_Work to complete_
Reproduce the records that follow exactly as they appear.

Records excerpted from a collection
»»

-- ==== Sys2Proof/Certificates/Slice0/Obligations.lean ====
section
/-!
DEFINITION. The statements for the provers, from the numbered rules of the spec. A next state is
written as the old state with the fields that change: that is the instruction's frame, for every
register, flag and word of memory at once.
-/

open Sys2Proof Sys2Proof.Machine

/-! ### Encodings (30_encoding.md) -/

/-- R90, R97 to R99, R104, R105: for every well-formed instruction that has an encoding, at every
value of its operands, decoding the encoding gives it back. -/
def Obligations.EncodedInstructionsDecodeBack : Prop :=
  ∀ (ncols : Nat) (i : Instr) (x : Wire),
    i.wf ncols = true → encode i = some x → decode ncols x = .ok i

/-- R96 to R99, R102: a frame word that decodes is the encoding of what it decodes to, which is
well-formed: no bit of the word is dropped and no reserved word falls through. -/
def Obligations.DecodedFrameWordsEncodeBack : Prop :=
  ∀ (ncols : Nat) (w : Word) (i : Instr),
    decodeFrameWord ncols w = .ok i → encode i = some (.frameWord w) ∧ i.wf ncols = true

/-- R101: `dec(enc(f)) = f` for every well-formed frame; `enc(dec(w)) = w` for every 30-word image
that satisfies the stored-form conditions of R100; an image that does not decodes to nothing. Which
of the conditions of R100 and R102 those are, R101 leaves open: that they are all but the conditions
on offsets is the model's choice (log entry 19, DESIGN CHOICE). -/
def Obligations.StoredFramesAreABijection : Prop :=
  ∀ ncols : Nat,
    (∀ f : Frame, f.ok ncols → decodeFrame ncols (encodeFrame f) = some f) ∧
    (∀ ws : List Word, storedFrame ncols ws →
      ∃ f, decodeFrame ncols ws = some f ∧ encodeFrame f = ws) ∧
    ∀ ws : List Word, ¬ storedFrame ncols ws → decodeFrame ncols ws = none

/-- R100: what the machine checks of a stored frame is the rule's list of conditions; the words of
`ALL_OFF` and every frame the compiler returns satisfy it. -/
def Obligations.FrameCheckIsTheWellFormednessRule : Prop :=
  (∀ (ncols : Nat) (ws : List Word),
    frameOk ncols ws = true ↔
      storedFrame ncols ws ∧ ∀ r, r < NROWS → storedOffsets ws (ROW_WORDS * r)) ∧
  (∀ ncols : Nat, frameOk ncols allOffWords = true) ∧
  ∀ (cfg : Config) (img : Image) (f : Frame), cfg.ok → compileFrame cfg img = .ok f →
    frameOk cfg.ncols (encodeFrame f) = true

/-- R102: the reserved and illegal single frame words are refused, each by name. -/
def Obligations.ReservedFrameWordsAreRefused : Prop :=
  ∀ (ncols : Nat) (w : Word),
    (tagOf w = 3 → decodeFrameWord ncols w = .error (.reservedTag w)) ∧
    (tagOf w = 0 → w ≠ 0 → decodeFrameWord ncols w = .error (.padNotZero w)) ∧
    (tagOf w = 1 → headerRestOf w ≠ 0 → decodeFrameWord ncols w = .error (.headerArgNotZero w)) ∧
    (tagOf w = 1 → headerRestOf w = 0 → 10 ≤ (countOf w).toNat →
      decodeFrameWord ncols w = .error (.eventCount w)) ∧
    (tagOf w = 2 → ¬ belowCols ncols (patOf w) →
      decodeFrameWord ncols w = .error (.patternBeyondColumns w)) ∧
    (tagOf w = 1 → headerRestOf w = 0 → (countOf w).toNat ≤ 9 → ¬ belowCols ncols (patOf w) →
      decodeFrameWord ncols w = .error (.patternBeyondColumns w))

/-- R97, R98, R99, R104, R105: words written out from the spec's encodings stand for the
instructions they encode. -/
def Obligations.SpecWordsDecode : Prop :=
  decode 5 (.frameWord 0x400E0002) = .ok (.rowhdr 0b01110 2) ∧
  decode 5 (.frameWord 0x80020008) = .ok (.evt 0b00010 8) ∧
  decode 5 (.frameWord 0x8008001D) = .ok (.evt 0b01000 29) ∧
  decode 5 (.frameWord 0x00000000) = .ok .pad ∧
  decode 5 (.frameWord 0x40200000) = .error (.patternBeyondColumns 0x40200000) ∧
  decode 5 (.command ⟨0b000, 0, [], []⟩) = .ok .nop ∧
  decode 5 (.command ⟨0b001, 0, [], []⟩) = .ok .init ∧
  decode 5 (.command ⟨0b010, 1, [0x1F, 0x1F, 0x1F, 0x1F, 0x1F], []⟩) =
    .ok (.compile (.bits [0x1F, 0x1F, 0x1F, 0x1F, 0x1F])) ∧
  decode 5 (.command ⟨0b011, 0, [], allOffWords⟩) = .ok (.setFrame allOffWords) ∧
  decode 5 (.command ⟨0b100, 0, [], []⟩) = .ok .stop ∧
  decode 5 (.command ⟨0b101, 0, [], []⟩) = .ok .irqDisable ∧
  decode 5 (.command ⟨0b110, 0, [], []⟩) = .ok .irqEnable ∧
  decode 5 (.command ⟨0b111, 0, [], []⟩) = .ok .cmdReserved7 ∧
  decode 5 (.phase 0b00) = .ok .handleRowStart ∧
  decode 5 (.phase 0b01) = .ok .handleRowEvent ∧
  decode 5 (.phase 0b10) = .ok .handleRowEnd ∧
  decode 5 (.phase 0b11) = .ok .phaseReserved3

««

_Response_
-- ==== Sys2Proof/Certificates/Slice0/Obligations.lean ====
section
/-!
DEFINITION. The statements for the provers, from the numbered rules of the spec. A next state is
written as the old state with the fields that change: that is the instruction's frame, for every
register, flag and word of memory at once.
-/

open Sys2Proof Sys2Proof.Machine

/-! ### Encodings (30_encoding.md) -/

/-- R90, R97 to R99, R104, R105: for every well-formed instruction that has an encoding, at every
value of its operands, decoding the encoding gives it back. -/
def Obligations.EncodedInstructionsDecodeBack : Prop :=
  ∀ (ncols : Nat) (i : Instr) (x : Wire),
    i.wf ncols = true → encode i = some x → decode ncols x = .ok i

/-- R96 to R99, R102: a frame word that decodes is the encoding of what it decodes to, which is
well-formed: no bit of the word is dropped and no reserved word falls through. -/
def Obligations.DecodedFrameWordsEncodeBack : Prop :=
  ∀ (ncols : Nat) (w : Word) (i : Instr),
    decodeFrameWord ncols w = .ok i → encode i = some (.frameWord w) ∧ i.wf ncols = true

/-- R101: `dec(enc(f)) = f` for every well-formed frame; `enc(dec(w)) = w` for every 30-word image
that satisfies the stored-form conditions of R100; an image that does not decodes to nothing. Which
of the conditions of R100 and R102 those are, R101 leaves open: that they are all but the conditions
on offsets is the model's choice (log entry 19, DESIGN CHOICE). -/
def Obligations.StoredFramesAreABijection : Prop :=
  ∀ ncols : Nat,
    (∀ f : Frame, f.ok ncols → decodeFrame ncols (encodeFrame f) = some f) ∧
    (∀ ws : List Word, storedFrame ncols ws →
      ∃ f, decodeFrame ncols ws = some f ∧ encodeFrame f = ws) ∧
    ∀ ws : List Word, ¬ storedFrame ncols ws → decodeFrame ncols ws = none

/-- R100: what the machine checks of a stored frame is the rule's list of conditions; the words of
`ALL_OFF` and every frame the compiler returns satisfy it. -/
def Obligations.FrameCheckIsTheWellFormednessRule : Prop :=
  (∀ (ncols : Nat) (ws : List Word),
    frameOk ncols ws = true ↔
      storedFrame ncols ws ∧ ∀ r, r < NROWS → storedOffsets ws (ROW_WORDS * r)) ∧
  (∀ ncols : Nat, frameOk ncols allOffWords = true) ∧
  ∀ (cfg : Config) (img : Image) (f : Frame), cfg.ok → compileFrame cfg img = .ok f →
    frameOk cfg.ncols (encodeFrame f) = true

/-- R102: the reserved and illegal single frame words are refused, each by name. -/
def Obligations.ReservedFrameWordsAreRefused : Prop :=
  ∀ (ncols : Nat) (w : Word),
    (tagOf w = 3 → decodeFrameWord ncols w = .error (.reservedTag w)) ∧
    (tagOf w = 0 → w ≠ 0 → decodeFrameWord ncols w = .error (.padNotZero w)) ∧
    (tagOf w = 1 → headerRestOf w ≠ 0 → decodeFrameWord ncols w = .error (.headerArgNotZero w)) ∧
    (tagOf w = 1 → headerRestOf w = 0 → 10 ≤ (countOf w).toNat →
      decodeFrameWord ncols w = .error (.eventCount w)) ∧
    (tagOf w = 2 → ¬ belowCols ncols (patOf w) →
      decodeFrameWord ncols w = .error (.patternBeyondColumns w)) ∧
    (tagOf w = 1 → headerRestOf w = 0 → (countOf w).toNat ≤ 9 → ¬ belowCols ncols (patOf w) →
      decodeFrameWord ncols w = .error (.patternBeyondColumns w))

/-- R97, R98, R99, R104, R105: words written out from the spec's encodings stand for the
instructions they encode. -/
def Obligations.SpecWordsDecode : Prop :=
  decode 5 (.frameWord 0x400E0002) = .ok (.rowhdr 0b01110 2) ∧
  decode 5 (.frameWord 0x80020008) = .ok (.evt 0b00010 8) ∧
  decode 5 (.frameWord 0x8008001D) = .ok (.evt 0b01000 29) ∧
  decode 5 (.frameWord 0x00000000) = .ok .pad ∧
  decode 5 (.frameWord 0x40200000) = .error (.patternBeyondColumns 0x40200000) ∧
  decode 5 (.command ⟨0b000, 0, [], []⟩) = .ok .nop ∧
  decode 5 (.command ⟨0b001, 0, [], []⟩) = .ok .init ∧
  decode 5 (.command ⟨0b010, 1, [0x1F, 0x1F, 0x1F, 0x1F, 0x1F], []⟩) =
    .ok (.compile (.bits [0x1F, 0x1F, 0x1F, 0x1F, 0x1F])) ∧
  decode 5 (.command ⟨0b011, 0, [], allOffWords⟩) = .ok (.setFrame allOffWords) ∧
  decode 5 (.command ⟨0b100, 0, [], []⟩) = .ok .stop ∧
  decode 5 (.command ⟨0b101, 0, [], []⟩) = .ok .irqDisable ∧
  decode 5 (.command ⟨0b110, 0, [], []⟩) = .ok .irqEnable ∧
  decode 5 (.command ⟨0b111, 0, [], []⟩) = .ok .cmdReserved7 ∧
  decode 5 (.phase 0b00) = .ok .handleRowStart ∧
  decode 5 (.phase 0b01) = .ok .handleRowEvent ∧
  decode 5 (.phase 0b10) = .ok .handleRowEnd ∧
  decode 5 (.phase 0b11) = .ok .phaseReserved3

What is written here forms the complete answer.